| Dataset entries |
----------------

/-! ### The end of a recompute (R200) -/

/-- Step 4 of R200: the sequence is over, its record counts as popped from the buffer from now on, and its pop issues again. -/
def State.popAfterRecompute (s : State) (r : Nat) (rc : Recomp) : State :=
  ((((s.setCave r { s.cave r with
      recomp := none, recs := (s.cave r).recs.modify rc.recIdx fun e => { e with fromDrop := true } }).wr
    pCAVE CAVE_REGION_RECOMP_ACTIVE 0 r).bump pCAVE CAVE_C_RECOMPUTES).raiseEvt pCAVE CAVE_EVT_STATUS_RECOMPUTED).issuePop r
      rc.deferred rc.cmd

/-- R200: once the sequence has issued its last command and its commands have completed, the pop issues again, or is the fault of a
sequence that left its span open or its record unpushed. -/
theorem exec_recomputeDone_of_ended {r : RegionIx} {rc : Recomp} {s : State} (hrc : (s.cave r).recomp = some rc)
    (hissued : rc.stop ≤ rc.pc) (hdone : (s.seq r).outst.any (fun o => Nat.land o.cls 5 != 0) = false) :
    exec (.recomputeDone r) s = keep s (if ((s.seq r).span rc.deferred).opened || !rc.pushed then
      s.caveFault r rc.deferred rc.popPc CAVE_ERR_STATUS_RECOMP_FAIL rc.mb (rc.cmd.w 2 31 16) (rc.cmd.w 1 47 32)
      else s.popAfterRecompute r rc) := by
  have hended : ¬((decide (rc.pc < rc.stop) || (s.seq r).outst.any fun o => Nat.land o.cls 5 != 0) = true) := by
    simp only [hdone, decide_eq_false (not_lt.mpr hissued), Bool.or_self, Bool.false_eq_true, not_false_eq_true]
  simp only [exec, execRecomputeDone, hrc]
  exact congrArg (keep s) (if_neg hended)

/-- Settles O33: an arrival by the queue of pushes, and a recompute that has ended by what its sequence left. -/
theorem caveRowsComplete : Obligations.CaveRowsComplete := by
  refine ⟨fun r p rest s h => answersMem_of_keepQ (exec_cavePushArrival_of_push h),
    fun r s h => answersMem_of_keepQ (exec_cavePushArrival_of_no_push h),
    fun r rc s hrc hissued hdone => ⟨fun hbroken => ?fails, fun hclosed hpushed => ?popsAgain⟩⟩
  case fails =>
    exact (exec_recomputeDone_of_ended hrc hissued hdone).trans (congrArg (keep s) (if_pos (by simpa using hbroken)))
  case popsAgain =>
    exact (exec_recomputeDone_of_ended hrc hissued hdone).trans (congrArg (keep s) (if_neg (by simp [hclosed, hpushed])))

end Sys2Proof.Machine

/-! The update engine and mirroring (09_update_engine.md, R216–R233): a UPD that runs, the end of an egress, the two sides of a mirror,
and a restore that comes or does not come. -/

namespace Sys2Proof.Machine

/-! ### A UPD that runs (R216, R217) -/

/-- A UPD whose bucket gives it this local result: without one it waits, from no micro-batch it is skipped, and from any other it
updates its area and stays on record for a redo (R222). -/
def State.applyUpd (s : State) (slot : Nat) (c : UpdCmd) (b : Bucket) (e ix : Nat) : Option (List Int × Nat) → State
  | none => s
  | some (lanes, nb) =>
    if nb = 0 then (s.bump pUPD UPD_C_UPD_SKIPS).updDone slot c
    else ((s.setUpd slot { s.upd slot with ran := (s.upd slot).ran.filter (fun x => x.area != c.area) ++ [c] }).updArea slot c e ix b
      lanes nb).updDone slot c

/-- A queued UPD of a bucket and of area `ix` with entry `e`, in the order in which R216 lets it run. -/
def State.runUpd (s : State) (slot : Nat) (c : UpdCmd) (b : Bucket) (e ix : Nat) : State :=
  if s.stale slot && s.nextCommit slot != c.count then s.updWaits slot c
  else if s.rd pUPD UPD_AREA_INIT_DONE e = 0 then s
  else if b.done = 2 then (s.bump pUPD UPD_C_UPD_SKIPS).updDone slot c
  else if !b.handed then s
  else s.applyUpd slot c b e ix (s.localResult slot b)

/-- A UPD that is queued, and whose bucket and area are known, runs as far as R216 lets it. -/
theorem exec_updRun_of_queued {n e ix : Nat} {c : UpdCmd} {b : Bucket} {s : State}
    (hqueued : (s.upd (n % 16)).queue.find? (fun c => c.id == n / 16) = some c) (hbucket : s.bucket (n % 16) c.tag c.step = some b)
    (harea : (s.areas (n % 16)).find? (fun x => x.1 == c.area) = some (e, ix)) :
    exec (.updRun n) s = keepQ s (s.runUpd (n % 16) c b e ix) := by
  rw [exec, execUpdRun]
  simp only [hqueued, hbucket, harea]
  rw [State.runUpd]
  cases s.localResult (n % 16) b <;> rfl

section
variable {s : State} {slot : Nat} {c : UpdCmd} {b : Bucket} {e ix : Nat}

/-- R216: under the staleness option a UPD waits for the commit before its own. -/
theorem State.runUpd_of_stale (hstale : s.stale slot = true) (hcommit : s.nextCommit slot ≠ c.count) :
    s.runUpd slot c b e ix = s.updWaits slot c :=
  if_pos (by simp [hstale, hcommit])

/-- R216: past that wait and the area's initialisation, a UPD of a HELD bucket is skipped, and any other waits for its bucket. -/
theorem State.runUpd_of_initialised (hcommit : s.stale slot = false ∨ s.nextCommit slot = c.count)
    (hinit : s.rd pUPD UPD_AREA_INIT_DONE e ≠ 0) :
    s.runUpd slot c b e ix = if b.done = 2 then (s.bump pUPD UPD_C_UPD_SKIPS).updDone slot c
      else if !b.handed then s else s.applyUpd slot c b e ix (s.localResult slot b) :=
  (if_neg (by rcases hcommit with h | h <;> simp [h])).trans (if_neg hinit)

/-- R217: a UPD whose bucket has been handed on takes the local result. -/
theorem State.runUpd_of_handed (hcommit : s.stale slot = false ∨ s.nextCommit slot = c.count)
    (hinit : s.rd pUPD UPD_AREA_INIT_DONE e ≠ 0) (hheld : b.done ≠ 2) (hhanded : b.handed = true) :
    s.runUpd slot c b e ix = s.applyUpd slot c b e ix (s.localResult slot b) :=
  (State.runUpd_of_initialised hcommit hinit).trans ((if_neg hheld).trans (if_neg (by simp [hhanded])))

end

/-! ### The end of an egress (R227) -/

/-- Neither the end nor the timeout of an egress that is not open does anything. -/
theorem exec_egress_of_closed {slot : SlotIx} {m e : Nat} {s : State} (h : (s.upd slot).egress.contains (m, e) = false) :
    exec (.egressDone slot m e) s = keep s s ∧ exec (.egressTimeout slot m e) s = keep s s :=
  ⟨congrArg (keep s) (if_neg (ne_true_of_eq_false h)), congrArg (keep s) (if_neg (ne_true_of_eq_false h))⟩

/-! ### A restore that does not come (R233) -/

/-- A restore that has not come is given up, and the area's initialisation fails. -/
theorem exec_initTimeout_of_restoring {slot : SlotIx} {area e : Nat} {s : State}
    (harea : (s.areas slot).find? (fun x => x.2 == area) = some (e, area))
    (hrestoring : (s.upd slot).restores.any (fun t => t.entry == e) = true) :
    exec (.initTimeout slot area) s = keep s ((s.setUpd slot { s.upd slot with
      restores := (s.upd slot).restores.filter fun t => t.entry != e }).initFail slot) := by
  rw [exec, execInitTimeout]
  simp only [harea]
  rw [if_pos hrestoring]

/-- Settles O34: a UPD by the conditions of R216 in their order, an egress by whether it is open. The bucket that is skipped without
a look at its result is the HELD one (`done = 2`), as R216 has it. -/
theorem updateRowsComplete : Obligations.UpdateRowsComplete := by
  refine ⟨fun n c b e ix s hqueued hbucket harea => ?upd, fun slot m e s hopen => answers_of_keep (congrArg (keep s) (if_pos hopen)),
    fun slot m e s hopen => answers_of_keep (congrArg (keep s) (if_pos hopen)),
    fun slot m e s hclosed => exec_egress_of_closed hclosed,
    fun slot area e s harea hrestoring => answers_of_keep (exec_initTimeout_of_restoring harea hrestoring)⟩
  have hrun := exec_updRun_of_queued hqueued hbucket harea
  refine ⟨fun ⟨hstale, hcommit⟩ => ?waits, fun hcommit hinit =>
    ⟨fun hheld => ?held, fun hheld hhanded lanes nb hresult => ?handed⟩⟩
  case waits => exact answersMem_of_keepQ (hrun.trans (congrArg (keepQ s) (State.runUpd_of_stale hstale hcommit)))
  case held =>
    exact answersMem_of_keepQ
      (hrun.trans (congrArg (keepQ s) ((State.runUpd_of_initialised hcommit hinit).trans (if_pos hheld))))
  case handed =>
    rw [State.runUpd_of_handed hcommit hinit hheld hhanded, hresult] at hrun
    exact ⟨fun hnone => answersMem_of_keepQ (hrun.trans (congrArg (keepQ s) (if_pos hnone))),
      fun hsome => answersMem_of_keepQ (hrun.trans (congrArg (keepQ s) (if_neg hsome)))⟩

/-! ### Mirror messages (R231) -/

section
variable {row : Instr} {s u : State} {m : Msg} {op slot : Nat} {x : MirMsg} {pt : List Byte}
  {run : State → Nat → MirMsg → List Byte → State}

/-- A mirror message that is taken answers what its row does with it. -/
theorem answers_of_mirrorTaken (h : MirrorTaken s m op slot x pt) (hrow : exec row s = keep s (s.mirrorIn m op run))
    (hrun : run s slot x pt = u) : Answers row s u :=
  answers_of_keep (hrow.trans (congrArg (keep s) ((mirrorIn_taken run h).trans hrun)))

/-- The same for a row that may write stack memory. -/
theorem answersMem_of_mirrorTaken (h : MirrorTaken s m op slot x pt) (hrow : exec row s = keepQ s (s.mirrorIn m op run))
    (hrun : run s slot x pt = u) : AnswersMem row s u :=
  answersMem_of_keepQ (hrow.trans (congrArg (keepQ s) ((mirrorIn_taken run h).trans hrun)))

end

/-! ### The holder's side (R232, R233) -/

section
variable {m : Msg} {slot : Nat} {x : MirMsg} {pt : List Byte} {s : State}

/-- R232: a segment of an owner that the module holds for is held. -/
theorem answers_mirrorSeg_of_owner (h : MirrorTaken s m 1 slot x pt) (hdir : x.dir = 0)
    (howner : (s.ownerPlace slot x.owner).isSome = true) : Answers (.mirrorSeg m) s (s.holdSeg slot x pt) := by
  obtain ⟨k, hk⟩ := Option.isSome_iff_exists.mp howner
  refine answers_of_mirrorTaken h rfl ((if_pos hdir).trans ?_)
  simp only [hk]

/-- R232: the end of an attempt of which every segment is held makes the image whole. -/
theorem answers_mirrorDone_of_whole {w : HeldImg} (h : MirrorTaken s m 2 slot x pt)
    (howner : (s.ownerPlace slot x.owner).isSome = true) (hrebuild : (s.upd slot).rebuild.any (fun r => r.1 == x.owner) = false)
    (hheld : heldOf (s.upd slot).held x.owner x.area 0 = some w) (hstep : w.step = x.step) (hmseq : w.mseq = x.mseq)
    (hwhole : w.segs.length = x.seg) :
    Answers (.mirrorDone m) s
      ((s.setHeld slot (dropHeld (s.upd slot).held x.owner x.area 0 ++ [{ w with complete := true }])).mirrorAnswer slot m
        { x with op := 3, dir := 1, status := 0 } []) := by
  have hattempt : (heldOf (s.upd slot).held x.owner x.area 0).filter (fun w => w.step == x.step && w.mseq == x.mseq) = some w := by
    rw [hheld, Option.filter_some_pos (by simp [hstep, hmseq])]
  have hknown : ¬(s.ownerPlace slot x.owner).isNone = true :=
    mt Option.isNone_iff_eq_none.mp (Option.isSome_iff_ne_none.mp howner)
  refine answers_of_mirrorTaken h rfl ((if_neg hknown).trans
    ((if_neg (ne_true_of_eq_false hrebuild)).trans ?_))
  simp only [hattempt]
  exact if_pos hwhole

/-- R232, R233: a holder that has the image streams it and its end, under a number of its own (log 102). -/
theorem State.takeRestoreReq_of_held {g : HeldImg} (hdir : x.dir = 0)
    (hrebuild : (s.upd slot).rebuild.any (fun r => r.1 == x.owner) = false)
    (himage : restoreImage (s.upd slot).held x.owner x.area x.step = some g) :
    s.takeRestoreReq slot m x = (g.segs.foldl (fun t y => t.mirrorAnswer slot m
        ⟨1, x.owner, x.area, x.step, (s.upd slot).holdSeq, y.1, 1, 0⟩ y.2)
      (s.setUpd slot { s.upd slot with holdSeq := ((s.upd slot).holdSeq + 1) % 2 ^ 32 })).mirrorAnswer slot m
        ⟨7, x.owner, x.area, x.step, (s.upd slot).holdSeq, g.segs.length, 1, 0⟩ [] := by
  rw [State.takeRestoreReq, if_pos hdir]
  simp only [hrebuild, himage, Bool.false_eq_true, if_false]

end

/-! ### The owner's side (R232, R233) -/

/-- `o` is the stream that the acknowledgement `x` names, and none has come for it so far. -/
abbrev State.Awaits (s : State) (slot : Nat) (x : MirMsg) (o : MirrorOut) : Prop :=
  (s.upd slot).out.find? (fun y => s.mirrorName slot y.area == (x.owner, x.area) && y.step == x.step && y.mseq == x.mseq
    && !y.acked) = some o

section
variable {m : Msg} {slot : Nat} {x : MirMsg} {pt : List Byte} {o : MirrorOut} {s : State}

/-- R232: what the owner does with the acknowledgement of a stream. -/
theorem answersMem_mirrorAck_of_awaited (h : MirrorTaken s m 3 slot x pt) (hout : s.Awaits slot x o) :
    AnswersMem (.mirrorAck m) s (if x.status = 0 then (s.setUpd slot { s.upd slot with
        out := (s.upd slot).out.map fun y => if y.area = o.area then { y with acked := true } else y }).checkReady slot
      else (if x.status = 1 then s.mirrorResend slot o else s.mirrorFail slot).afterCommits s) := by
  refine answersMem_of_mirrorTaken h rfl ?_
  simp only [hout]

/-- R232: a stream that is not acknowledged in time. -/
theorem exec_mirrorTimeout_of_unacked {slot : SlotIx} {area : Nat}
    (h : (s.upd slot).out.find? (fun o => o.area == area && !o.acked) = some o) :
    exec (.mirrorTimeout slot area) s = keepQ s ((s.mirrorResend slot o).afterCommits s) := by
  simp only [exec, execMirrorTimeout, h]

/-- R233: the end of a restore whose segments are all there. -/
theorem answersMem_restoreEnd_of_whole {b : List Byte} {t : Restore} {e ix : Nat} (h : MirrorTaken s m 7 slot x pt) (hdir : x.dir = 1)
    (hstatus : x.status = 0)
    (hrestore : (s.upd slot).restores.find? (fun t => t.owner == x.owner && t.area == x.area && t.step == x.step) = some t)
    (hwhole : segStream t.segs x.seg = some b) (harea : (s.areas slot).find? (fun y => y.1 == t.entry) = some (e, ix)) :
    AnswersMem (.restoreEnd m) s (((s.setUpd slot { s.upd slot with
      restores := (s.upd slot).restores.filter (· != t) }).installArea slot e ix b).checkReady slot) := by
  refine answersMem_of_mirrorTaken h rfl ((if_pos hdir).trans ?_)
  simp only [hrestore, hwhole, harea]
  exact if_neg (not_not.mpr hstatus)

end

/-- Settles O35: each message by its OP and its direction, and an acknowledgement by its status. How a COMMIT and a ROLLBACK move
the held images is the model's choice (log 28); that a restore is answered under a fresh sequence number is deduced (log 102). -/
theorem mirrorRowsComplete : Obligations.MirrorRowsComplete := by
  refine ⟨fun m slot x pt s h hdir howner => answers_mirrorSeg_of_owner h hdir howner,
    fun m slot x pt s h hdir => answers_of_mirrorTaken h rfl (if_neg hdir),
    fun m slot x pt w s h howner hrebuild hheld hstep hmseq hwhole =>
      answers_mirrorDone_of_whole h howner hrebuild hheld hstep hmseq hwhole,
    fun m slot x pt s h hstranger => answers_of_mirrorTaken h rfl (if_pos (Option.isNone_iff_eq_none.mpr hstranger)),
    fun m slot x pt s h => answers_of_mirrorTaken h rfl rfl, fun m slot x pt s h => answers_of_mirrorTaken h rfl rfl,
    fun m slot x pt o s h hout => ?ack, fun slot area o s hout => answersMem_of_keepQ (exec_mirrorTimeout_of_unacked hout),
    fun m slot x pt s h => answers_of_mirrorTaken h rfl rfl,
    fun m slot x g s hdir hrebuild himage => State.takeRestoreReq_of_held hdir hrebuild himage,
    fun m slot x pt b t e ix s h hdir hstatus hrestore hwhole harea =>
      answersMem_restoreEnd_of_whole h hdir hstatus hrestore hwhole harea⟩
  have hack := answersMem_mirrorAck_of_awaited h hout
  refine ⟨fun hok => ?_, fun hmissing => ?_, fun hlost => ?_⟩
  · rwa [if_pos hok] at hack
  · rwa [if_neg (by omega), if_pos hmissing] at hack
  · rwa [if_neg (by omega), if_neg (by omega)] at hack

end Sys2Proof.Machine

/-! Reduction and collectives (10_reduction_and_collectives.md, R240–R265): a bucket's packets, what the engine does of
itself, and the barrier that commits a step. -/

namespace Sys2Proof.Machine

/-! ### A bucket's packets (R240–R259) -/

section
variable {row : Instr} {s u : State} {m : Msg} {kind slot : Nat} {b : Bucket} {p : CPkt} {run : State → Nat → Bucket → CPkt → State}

----------------

The answer is every line in the data where the word "applyUpd" appears.

def State.applyUpd (s : State) (slot : Nat) (c : UpdCmd) (b : Bucket) (e ix : Nat) : Option (List Int × Nat) → State
  else s.applyUpd slot c b e ix (s.localResult slot b)
      else if !b.handed then s else s.applyUpd slot c b e ix (s.localResult slot b) :=
    s.runUpd slot c b e ix = s.applyUpd slot c b e ix (s.localResult slot b) :=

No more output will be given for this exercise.